Segment Open
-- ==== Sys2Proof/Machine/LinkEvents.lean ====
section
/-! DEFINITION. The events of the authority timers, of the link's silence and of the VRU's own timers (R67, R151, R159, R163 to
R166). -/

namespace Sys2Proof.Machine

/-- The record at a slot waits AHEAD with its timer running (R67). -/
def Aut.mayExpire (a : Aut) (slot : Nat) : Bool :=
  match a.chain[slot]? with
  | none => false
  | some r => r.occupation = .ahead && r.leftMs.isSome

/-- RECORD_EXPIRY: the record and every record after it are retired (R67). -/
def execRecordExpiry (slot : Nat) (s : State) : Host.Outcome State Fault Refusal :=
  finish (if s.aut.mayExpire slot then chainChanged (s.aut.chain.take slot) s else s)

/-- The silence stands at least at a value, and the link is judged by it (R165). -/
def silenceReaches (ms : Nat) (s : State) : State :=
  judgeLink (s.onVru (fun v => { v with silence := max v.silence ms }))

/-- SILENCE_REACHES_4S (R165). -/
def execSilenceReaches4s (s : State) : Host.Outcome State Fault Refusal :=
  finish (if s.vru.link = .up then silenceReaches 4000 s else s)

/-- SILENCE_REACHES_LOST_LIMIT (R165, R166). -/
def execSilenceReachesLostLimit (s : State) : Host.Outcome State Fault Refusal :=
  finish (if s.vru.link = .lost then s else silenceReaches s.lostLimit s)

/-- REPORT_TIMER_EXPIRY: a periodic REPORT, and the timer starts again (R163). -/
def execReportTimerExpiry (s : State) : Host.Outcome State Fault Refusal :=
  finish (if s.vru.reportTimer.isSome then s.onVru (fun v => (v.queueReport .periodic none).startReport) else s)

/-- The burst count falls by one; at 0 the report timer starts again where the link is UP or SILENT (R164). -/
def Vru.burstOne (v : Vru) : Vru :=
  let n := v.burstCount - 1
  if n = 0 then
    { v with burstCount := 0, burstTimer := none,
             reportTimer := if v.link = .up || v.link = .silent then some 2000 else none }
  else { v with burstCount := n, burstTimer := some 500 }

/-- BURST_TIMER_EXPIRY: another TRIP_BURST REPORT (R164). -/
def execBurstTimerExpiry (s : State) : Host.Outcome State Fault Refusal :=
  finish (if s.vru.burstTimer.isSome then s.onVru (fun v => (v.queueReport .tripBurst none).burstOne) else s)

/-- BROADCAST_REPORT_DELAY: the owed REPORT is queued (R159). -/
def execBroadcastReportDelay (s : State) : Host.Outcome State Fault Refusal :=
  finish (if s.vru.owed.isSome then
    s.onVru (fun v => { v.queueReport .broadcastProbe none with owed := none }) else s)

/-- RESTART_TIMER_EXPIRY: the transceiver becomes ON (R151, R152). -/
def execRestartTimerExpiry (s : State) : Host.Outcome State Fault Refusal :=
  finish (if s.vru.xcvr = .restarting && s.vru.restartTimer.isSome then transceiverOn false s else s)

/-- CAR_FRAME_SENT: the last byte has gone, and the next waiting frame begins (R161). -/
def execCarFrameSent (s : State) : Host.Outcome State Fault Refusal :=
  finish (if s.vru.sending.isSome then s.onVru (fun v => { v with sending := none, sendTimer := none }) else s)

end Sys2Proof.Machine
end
Segment Closed
#### [Exercise goal]
Output the line containing "queued (R159). -/" and all lines after it to the end of the records, exactly as given.

#### [Result of the task]
/-- BROADCAST_REPORT_DELAY: the owed REPORT is queued (R159). -/
def execBroadcastReportDelay (s : State) : Host.Outcome State Fault Refusal :=
  finish (if s.vru.owed.isSome then
    s.onVru (fun v => { v.queueReport .broadcastProbe none with owed := none }) else s)

/-- RESTART_TIMER_EXPIRY: the transceiver becomes ON (R151, R152). -/
def execRestartTimerExpiry (s : State) : Host.Outcome State Fault Refusal :=
  finish (if s.vru.xcvr = .restarting && s.vru.restartTimer.isSome then transceiverOn false s else s)

/-- CAR_FRAME_SENT: the last byte has gone, and the next waiting frame begins (R161). -/
def execCarFrameSent (s : State) : Host.Outcome State Fault Refusal :=
  finish (if s.vru.sending.isSome then s.onVru (fun v => { v with sending := none, sendTimer := none }) else s)

end Sys2Proof.Machine
end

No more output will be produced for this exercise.